**Collected data entries:**
------------------------------

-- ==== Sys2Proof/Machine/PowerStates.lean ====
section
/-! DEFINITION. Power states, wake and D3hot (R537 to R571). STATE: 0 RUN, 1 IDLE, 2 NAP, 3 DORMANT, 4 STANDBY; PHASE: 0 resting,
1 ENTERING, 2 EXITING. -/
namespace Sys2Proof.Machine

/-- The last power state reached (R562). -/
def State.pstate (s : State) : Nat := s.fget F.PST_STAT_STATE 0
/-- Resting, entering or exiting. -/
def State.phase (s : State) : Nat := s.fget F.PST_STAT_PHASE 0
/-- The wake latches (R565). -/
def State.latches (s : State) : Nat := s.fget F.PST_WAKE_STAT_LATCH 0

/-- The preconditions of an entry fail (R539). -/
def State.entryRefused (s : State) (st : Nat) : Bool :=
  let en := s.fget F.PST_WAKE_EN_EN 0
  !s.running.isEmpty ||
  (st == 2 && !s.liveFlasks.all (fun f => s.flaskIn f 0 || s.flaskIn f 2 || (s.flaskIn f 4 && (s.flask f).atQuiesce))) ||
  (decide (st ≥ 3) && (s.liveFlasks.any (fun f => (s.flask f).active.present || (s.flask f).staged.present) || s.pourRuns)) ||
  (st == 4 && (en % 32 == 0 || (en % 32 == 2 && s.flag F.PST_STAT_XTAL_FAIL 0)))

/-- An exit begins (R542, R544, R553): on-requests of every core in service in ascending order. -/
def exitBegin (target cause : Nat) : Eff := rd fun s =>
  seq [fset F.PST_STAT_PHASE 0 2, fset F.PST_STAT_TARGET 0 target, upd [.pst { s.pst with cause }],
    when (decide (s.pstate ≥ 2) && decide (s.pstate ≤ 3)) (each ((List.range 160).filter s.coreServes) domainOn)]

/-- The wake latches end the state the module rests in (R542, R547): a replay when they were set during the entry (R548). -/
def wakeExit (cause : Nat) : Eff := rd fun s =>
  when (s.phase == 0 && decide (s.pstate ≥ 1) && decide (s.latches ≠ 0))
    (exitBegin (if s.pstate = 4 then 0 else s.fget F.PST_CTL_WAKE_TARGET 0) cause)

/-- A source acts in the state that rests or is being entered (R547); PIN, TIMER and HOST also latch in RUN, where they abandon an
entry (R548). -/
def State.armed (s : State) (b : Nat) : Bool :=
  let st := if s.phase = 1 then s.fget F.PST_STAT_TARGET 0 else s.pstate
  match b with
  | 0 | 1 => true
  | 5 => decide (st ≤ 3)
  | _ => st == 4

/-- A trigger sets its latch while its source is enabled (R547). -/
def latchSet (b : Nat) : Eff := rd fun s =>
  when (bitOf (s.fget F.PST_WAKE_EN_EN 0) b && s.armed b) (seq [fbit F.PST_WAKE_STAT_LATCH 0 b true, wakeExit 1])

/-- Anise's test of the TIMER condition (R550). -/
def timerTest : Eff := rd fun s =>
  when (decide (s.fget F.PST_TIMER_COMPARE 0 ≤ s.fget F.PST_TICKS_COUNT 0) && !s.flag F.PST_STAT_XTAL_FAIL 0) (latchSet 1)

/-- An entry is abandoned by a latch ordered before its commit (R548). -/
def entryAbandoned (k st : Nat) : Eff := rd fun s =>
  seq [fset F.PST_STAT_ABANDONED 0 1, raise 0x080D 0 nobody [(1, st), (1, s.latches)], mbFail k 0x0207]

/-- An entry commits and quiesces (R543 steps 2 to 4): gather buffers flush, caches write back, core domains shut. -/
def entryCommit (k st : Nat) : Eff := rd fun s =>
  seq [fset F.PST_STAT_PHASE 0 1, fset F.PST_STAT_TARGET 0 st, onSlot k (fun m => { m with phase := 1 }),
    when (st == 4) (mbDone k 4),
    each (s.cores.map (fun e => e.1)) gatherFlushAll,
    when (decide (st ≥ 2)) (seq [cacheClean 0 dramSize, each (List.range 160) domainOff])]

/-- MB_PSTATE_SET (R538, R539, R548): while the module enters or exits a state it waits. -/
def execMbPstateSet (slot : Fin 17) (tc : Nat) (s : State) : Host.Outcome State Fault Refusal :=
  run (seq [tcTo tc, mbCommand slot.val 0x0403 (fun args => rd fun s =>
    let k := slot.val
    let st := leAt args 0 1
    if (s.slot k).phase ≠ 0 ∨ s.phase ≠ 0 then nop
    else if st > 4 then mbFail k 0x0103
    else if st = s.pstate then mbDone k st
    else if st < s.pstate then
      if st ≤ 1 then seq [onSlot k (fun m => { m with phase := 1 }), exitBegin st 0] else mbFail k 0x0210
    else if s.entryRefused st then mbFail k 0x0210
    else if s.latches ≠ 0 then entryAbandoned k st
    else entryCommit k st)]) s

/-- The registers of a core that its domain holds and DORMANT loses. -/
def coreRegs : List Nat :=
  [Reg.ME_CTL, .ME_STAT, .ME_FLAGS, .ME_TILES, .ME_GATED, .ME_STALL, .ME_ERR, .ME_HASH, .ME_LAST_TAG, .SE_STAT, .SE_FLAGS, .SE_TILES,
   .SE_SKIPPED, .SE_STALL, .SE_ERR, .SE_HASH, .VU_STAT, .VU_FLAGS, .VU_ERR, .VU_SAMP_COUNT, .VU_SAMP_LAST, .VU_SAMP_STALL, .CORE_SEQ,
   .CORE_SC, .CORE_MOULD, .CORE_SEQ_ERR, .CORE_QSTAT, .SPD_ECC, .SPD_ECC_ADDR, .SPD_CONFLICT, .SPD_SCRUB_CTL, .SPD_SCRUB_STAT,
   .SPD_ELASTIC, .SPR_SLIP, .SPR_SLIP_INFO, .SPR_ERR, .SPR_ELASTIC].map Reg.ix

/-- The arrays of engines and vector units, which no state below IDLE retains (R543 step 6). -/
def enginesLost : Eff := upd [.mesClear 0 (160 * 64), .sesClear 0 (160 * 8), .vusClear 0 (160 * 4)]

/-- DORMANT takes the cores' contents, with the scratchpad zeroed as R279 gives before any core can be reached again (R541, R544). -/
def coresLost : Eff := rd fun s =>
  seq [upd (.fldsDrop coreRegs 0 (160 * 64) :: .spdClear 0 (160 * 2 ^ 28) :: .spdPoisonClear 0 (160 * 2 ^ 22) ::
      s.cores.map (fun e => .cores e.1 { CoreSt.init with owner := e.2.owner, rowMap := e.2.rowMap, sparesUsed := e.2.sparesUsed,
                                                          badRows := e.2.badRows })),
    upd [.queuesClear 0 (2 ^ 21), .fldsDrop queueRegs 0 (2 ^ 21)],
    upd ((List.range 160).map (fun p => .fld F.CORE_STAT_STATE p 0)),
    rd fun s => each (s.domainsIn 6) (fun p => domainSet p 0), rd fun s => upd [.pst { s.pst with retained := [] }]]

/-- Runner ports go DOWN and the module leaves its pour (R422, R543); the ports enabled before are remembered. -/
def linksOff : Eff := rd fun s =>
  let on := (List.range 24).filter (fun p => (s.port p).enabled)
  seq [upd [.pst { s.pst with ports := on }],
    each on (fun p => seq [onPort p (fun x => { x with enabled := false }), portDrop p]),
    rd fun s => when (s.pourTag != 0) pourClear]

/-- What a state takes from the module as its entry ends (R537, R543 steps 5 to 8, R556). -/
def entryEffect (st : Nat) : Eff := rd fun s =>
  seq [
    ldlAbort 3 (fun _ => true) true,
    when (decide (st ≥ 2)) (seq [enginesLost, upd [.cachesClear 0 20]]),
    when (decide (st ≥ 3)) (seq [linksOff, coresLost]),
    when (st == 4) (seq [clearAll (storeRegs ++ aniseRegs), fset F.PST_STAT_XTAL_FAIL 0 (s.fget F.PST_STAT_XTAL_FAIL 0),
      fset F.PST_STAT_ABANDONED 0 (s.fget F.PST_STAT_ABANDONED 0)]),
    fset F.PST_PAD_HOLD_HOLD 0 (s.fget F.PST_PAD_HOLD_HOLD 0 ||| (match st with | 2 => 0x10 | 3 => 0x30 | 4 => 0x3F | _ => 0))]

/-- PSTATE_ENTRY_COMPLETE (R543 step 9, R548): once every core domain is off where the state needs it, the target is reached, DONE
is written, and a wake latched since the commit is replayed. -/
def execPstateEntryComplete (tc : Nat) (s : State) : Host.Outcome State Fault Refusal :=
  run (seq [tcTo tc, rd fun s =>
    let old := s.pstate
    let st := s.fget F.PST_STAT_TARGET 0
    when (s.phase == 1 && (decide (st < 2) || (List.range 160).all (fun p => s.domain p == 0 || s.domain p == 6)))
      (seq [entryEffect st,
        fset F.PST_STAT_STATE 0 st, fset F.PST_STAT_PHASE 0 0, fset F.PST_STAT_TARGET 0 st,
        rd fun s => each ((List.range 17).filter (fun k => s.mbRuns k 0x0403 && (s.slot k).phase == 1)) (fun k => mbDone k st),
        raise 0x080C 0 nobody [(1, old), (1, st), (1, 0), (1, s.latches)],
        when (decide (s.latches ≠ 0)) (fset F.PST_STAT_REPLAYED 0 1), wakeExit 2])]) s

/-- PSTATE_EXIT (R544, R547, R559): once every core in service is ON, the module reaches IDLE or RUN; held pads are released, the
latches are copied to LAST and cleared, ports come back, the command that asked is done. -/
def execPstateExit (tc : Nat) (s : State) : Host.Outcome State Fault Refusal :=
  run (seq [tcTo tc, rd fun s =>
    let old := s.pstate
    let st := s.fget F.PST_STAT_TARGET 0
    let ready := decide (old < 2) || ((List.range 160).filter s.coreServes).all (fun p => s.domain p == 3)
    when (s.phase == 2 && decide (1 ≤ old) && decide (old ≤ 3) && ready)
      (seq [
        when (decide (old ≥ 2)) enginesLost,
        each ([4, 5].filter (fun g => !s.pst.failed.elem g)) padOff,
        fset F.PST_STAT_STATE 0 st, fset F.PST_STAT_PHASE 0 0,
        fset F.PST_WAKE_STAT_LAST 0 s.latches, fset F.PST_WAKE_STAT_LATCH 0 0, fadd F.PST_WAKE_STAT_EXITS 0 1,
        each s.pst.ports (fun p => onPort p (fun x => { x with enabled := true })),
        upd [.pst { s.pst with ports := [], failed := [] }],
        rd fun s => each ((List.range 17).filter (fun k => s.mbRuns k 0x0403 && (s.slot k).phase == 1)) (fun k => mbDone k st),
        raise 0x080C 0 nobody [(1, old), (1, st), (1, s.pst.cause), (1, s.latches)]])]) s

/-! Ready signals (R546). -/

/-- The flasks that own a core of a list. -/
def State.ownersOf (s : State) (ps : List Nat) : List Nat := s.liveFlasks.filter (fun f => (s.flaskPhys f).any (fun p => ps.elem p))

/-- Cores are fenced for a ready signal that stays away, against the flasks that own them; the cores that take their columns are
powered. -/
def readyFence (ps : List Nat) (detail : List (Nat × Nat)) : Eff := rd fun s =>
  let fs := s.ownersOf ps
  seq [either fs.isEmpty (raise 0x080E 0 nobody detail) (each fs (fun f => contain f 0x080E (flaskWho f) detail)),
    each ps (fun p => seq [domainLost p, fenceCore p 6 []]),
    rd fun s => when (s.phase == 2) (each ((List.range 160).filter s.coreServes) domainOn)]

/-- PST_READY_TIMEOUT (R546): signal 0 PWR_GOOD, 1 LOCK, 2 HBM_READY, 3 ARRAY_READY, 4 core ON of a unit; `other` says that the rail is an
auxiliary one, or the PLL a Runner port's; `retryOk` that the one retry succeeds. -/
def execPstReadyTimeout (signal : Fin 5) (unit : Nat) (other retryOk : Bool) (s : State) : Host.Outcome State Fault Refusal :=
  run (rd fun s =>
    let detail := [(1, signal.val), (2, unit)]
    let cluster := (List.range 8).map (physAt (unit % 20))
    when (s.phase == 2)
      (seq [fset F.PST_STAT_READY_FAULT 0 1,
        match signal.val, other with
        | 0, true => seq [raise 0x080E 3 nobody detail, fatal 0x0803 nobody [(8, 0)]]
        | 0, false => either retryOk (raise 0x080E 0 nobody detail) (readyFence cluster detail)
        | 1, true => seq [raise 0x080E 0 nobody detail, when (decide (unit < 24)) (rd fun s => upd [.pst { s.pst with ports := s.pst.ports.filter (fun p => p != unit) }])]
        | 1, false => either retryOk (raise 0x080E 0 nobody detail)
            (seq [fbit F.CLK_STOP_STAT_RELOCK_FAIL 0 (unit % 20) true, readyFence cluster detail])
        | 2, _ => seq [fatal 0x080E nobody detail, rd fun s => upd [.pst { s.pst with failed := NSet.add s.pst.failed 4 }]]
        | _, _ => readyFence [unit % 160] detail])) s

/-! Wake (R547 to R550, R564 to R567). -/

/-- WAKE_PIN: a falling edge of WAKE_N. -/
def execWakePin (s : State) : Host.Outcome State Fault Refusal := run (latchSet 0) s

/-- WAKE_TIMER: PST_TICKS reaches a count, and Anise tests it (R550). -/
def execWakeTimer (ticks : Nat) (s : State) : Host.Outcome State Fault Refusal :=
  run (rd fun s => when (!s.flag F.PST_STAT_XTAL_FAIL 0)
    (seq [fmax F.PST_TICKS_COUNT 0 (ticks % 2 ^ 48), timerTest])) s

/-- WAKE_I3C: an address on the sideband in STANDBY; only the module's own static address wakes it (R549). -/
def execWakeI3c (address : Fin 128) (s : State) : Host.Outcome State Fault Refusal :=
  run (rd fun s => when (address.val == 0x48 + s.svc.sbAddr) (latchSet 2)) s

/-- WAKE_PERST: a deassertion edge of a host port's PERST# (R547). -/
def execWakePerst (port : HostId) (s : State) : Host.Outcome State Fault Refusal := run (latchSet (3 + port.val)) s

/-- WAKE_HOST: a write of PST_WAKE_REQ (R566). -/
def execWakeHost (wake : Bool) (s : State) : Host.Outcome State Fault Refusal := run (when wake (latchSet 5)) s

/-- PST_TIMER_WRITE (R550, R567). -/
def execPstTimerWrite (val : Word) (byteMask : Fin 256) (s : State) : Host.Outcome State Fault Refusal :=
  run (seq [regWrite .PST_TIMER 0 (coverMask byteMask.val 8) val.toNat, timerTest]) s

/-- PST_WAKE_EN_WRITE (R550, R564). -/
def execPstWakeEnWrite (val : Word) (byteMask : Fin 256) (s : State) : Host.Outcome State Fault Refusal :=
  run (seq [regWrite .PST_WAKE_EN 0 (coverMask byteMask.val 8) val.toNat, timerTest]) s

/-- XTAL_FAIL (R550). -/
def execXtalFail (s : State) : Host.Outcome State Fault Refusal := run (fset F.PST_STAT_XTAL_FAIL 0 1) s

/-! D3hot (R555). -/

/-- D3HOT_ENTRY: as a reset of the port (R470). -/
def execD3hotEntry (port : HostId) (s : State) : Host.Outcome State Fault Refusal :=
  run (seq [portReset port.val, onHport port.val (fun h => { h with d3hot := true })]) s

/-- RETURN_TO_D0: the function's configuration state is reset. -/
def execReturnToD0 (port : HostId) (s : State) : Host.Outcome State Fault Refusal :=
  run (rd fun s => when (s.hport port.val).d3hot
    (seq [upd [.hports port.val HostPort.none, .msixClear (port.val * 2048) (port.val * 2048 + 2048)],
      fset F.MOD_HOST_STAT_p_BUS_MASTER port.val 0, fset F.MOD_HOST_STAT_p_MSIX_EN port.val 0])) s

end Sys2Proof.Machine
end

------------------------------

**WHAT YOU NEED TO DO:** Produce only the lines from the line containing "enabled (R547). -/" through the line containing "let st := leAt args 0 1", inclusive of both, exactly as they stand in the entries above.

**ANSWER BOX:**
/-- A trigger sets its latch while its source is enabled (R547). -/
def latchSet (b : Nat) : Eff := rd fun s =>
  when (bitOf (s.fget F.PST_WAKE_EN_EN 0) b && s.armed b) (seq [fbit F.PST_WAKE_STAT_LATCH 0 b true, wakeExit 1])

/-- Anise's test of the TIMER condition (R550). -/
def timerTest : Eff := rd fun s =>
  when (decide (s.fget F.PST_TIMER_COMPARE 0 ≤ s.fget F.PST_TICKS_COUNT 0) && !s.flag F.PST_STAT_XTAL_FAIL 0) (latchSet 1)

/-- An entry is abandoned by a latch ordered before its commit (R548). -/
def entryAbandoned (k st : Nat) : Eff := rd fun s =>
  seq [fset F.PST_STAT_ABANDONED 0 1, raise 0x080D 0 nobody [(1, st), (1, s.latches)], mbFail k 0x0207]

/-- An entry commits and quiesces (R543 steps 2 to 4): gather buffers flush, caches write back, core domains shut. -/
def entryCommit (k st : Nat) : Eff := rd fun s =>
  seq [fset F.PST_STAT_PHASE 0 1, fset F.PST_STAT_TARGET 0 st, onSlot k (fun m => { m with phase := 1 }),
    when (st == 4) (mbDone k 4),
    each (s.cores.map (fun e => e.1)) gatherFlushAll,
    when (decide (st ≥ 2)) (seq [cacheClean 0 dramSize, each (List.range 160) domainOff])]

/-- MB_PSTATE_SET (R538, R539, R548): while the module enters or exits a state it waits. -/
def execMbPstateSet (slot : Fin 17) (tc : Nat) (s : State) : Host.Outcome State Fault Refusal :=
  run (seq [tcTo tc, mbCommand slot.val 0x0403 (fun args => rd fun s =>
    let k := slot.val
    let st := leAt args 0 1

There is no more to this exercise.